С дебютным полным метром, снятым в 34 года, ван Дормаль выиграл в Канне «Золотую камеру» и, в общем, довольно громко заявил о себе. С одной стороны, «Тото-герой» не производит впечатление новаторской картины (целая галерея образов и способ нарратива перекочевали сюда из короткометражки ван Дормаля È pericoloso sporgersi, вышедшей в 1984 году). С другой — трудно представить себе какого-нибудь, скажем, Гондри без «Тото-героя» в багаже посмотренных (и любимых) фильмов. У «Тото» — все плюсы и минусы яркого дебюта: это и свежесть идей, и обычное в подобных случаях стремление вложить в первую работу буквально всё, что созрело за годы вольной и невольной подготовки к ней. Но, снимая первый фильм как последний, ван Дормаль не только повторяет достижения и симпатичные ошибки самых эффектных дебютов в истории кино, но и декларирует свое отношение к жизни: чудом выжив после тяжелейшей родовой травмы, режиссер, по его собственному признанию, воспринимает свою участь как некий прекрасный и как бы незаслуженный дар. В этом свете идея «Тото» — погоня за собственной судьбой и сомнение в том, что ты живешь своей жизнью, а не чьей-то чужой (а твою собственную судьбу кто-то беззастенчиво присвоил) — представляется стройной и логичной. Несколько мешает воспринимать ее таковой без упомянутого бэкграунда невероятная плотность повествования (особенно в первой половине картины), но от этой аритмии ван Дормель так никогда и не избавится, так что и ее можно записать в составляющие творческого метода.

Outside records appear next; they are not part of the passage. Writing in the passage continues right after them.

/-- The checks of a CANVAS slip on canvas k at its check point (R25, R232, R242 to R246): `s` stands now, `c` at B, `all` with every
LAUNCHED slip whatever its boundary, `items` are its own, `others` the items of the other LAUNCHED CANVAS slips. A 17th layer answers
CAPACITY, though it must share a Z with another (R25, R232). -/
def State.canvasCheck (s c all : State) (k : Nat) (items : List (Key × Int)) (others : List (Nat × List (Key × Int))) : Status :=
  let mine := claims items k
  let taken := others.any (fun o => (claims o.2 o.1).any (fun x => mine.contains x))
  let many := decide (16 < (c.layersOf k).length)
  if !modeRuns c.edge (c.getN Reg.MODE_ACTIVE) 38 then .wrongMode
  else if (c.canvasSlices k).any (fun i => !s.up (38 + i)) then .notReady
  else if taken || (!many && c.zClash k) || (c.layersOn k).any (fun l => c.layerBad l) || (c.tilesOf k).any (fun t => c.tileBad s all k t) then .range
  else if many ∨ c.slicesFit = false ∨ all.slicesFit = false ∨ c.hbmFits = false ∨ all.hbmFits = false ∨ c.noLayerSub all k = true then .capacity
  else .ok

/-- The user number of canvas k's layers in a subscription. -/
def layerUser (k : Nat) : Nat := 0x10000 + k

/-- A layer store stands for each source named by an enabled layer (R234); a store no longer named goes. -/
def State.openStores (s : State) (sources : List Nat) : State :=
  let new := sources.filter (fun m => !s.layerStores.any (fun x => x.shelf == m))
  { s with layerStores := s.layerStores ++ new.map (fun (m : Nat) => (⟨m, []⟩ : LayerStore)) }

/-- On launch: a subscription for each new remote source, and a layer store for each new one (R246). -/
def State.canvasLaunch (s c : State) (k : Nat) : State :=
  let t := s.each ((((c.layersOn k).map (fun l => c.getN (Reg.LAYER_SOURCE l))).filter (fun m => c.remote m)).eraseDups)
    (fun t m => (t.openSub m (layerUser k)).getD t)
  t.openStores ((c.layersOn k).map (fun l => c.getN (Reg.LAYER_SOURCE l))).eraseDups

/-- At B a change of a layer's SOURCE discards its held frame, and a layer that is off, or whose canvas is, reads OFF (R235, R247, log
entry 94). -/
def State.canvasApply (s old : State) (k : Nat) : State :=
  let t := s.each (s.layersOf k) (fun t l =>
    let t := if old.get (Reg.LAYER_SOURCE l) ≠ s.get (Reg.LAYER_SOURCE l) then t.put (Hid.layerShown l) 0 else t
    if s.get (Reg.LAYER_ENABLE l) = 0 ∨ s.get (Reg.CANVAS_ENABLE k) = 0 then t.put (Reg.LAYER_STATUS l) 0 else t)
  let t := t.each ((old.layersOf k).filter (fun l => !(s.layersOf k).contains l)) (fun t l => t.put (Reg.LAYER_STATUS l) 0)
  (t.openStores s.layerSources).refreshCanvases.refreshAdmission

/-- At B + P stores and subscriptions no longer named are released (R247). -/
def State.canvasRetire (s : State) (k : Nat) : State :=
  let used := (s.layersOn k).map (fun l => s.getN (Reg.LAYER_SOURCE l))
  let ends := (s.fabSubs.filter (fun x => x.users.contains (layerUser k) && !used.contains x.shelf)).map (·.shelf)
  let t := s.each ends (fun t m => t.closeSub m (layerUser k))
  let named := s.layerSources
  { t with layerStores := t.layerStores.filter (fun x => named.contains x.shelf) }

/-! ### The frame a layer shows (R234, R235) -/

/-- Every layer store whose source has moved on to a new frame since `old` holds the frame that is now whole. -/
def State.storeFrames (s old : State) : State :=
  { s with layerStores := s.layerStores.map (fun (x : LayerStore) =>
      let a := old.lastStamp x.shelf
      if (old.src x.shelf).present && decide (a ≠ s.lastStamp x.shelf) && decide (a ≠ 0) && (s.up (32 + shelfIndex x.shelf % 2)) then
        { x with frames := (a :: x.frames).take 3 } else x) }

/-- The frames of a source held whole at boundary `bc`, newest first: the store's, and one that has just ended. -/
def State.heldFrames (s : State) (m : Nat) (bc : Int) : List Int :=
  let l := ((s.layerStores.find? (fun x => x.shelf == m)).map (·.frames)).getD []
  let a := s.lastStamp m
  if (s.src m).present && decide (a ≠ 0) && decide (a + framePeriod (s.src m).format ≤ bc) && !l.contains a then a :: l else l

«День восьмой»/ Le huitième jour, 1996
Бизнес-коуч Гарри (Даниэль Отой) в дождливую ночь подбирает на шоссе Жоржа (Паскаль Дюкенн) — молодого человека с синдромом Дауна, сбежавшего из интерната. С этого момента жизнь обоих, как принято в подобных духоподъемных историях о неожиданной дружбе, начнет меняться. Гарри (разведенному, работающему по инерции и безуспешно пытающемуся организовать общение с двумя дочками), кажется, только и нужна была возня с беспокойным, требующим внимания и особого отношения к себе большим ребенком, а Жоржу, четыре года назад потерявшему мать, не хватало человека, которого он мог бы назвать своим другом.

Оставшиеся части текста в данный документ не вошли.